• [DATA SUPPLIED]
■ ■ ■

/-- ACTIVATE_FW (R447): action 1 names the slot for the next RESTORE; action 0 activates it online, by way of HOLD with PURPOSE 0b00. -/
def State.activateFw (s : State) (m : Mbx) (action slot tag : Nat) : State × CmdRes :=
  let k := slot - 1
  let act := s.cmd.active.getD 2
  if slot = 0 || 2 < slot then (s, .now ⟨11, 0, []⟩)
  else if action = 1 then (s.forceLog 0x12 0 k, .now (.ok []))
  else if action ≠ 0 then (s, .now .invalid)
  else if s.mode.mode != .serve && s.mode.mode != .solo then (s, .now .mode)
  else if k = act || s.cmd.activate.isSome then (s, .now ⟨11, 0, []⟩)
  else if s.slotField k 12 2 ≠ s.slotField act 12 2 then (s, .now ⟨12, 0, []⟩)
  else if s.mode.mode == .serve && (match s.cmd.twinProto with
      | some v => v / 256 != s.slotField k 11 1
      | none => false) then (s, .now (.cause 5))
  else if s.mode.transit then (s, .now .mode)
  else
    let s := { s with cmd := { s.cmd with activate := some ⟨m, tag, k, 2, s.now, false⟩ } }
    ((s.reqResult 1).enterHold 0 0x0B, .later)

/-- ACTIVATE_FW (R447): online activation runs in the background. -/
def execActivateFw (m : Mbx) (action slot : Nat) (s : State) : Ans :=
  .next (s.command m (.priv 0x0202) true (action == 0) (fun tag s => s.activateFw m action slot tag))

/-- The activation ends and the controller leaves HOLD, unless it has (R447 step 7, R448). -/
def State.activationOver (s : State) (a : FwActivate) (r : Reply) : State :=
  let s := { s with cmd := { s.cmd with activate := none } }.finish a.tag r
  if a.left || s.mode.mode != .hold then s else s.leaveHold 0x0B

/-- The old image is restored (R448). -/
def State.revertFw (s : State) (a : FwActivate) : State := (s.activationOver a .reverted).bump Ctr.CRY_CNT_ACT_REVERT

/-- FW_READY (R447 steps 4 to 7): the image is checked again; the new firmware posts ready. -/
def execFwReady (s : State) : Ans :=
  .next (match s.cmd.activate with
    | none => s
    | some a =>
      if !s.imageGood a.slot then (s.bump Ctr.CRY_CNT_BOOT_REJECT).revertFw a
      else
        let s := { s with cmd := { s.cmd with active := some a.slot } }.forceLog 0x12 0 a.slot
        (s.logRec LogT.firmware Src.cox Cls.info [w32 a.slot]).activationOver a (.ok []))

/-- ACTIVATION_TIMEOUT (R448). -/
def execActivationTimeout (s : State) : Ans :=
  .next (match s.cmd.activate with
    | none => s
    | some a => s.revertFw a)

/-! ## Entries -/

end Sys2Proof.Machine
end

■ ■ ■

• [ASSIGNED TASK] Every entry is to be restated word for word.

• [WRITTEN ANSWER]
/-- ACTIVATE_FW (R447): action 1 names the slot for the next RESTORE; action 0 activates it online, by way of HOLD with PURPOSE 0b00. -/
def State.activateFw (s : State) (m : Mbx) (action slot tag : Nat) : State × CmdRes :=
  let k := slot - 1
  let act := s.cmd.active.getD 2
  if slot = 0 || 2 < slot then (s, .now ⟨11, 0, []⟩)
  else if action = 1 then (s.forceLog 0x12 0 k, .now (.ok []))
  else if action ≠ 0 then (s, .now .invalid)
  else if s.mode.mode != .serve && s.mode.mode != .solo then (s, .now .mode)
  else if k = act || s.cmd.activate.isSome then (s, .now ⟨11, 0, []⟩)
  else if s.slotField k 12 2 ≠ s.slotField act 12 2 then (s, .now ⟨12, 0, []⟩)
  else if s.mode.mode == .serve && (match s.cmd.twinProto with
      | some v => v / 256 != s.slotField k 11 1
      | none => false) then (s, .now (.cause 5))
  else if s.mode.transit then (s, .now .mode)
  else
    let s := { s with cmd := { s.cmd with activate := some ⟨m, tag, k, 2, s.now, false⟩ } }
    ((s.reqResult 1).enterHold 0 0x0B, .later)

/-- ACTIVATE_FW (R447): online activation runs in the background. -/
def execActivateFw (m : Mbx) (action slot : Nat) (s : State) : Ans :=
  .next (s.command m (.priv 0x0202) true (action == 0) (fun tag s => s.activateFw m action slot tag))

/-- The activation ends and the controller leaves HOLD, unless it has (R447 step 7, R448). -/
def State.activationOver (s : State) (a : FwActivate) (r : Reply) : State :=
  let s := { s with cmd := { s.cmd with activate := none } }.finish a.tag r
  if a.left || s.mode.mode != .hold then s else s.leaveHold 0x0B

/-- The old image is restored (R448). -/
def State.revertFw (s : State) (a : FwActivate) : State := (s.activationOver a .reverted).bump Ctr.CRY_CNT_ACT_REVERT

/-- FW_READY (R447 steps 4 to 7): the image is checked again; the new firmware posts ready. -/
def execFwReady (s : State) : Ans :=
  .next (match s.cmd.activate with
    | none => s
    | some a =>
      if !s.imageGood a.slot then (s.bump Ctr.CRY_CNT_BOOT_REJECT).revertFw a
      else
        let s := { s with cmd := { s.cmd with active := some a.slot } }.forceLog 0x12 0 a.slot
        (s.logRec LogT.firmware Src.cox Cls.info [w32 a.slot]).activationOver a (.ok []))

/-- ACTIVATION_TIMEOUT (R448). -/
def execActivationTimeout (s : State) : Ans :=
  .next (match s.cmd.activate with
    | none => s
    | some a => s.revertFw a)

/-! ## Entries -/

end Sys2Proof.Machine
end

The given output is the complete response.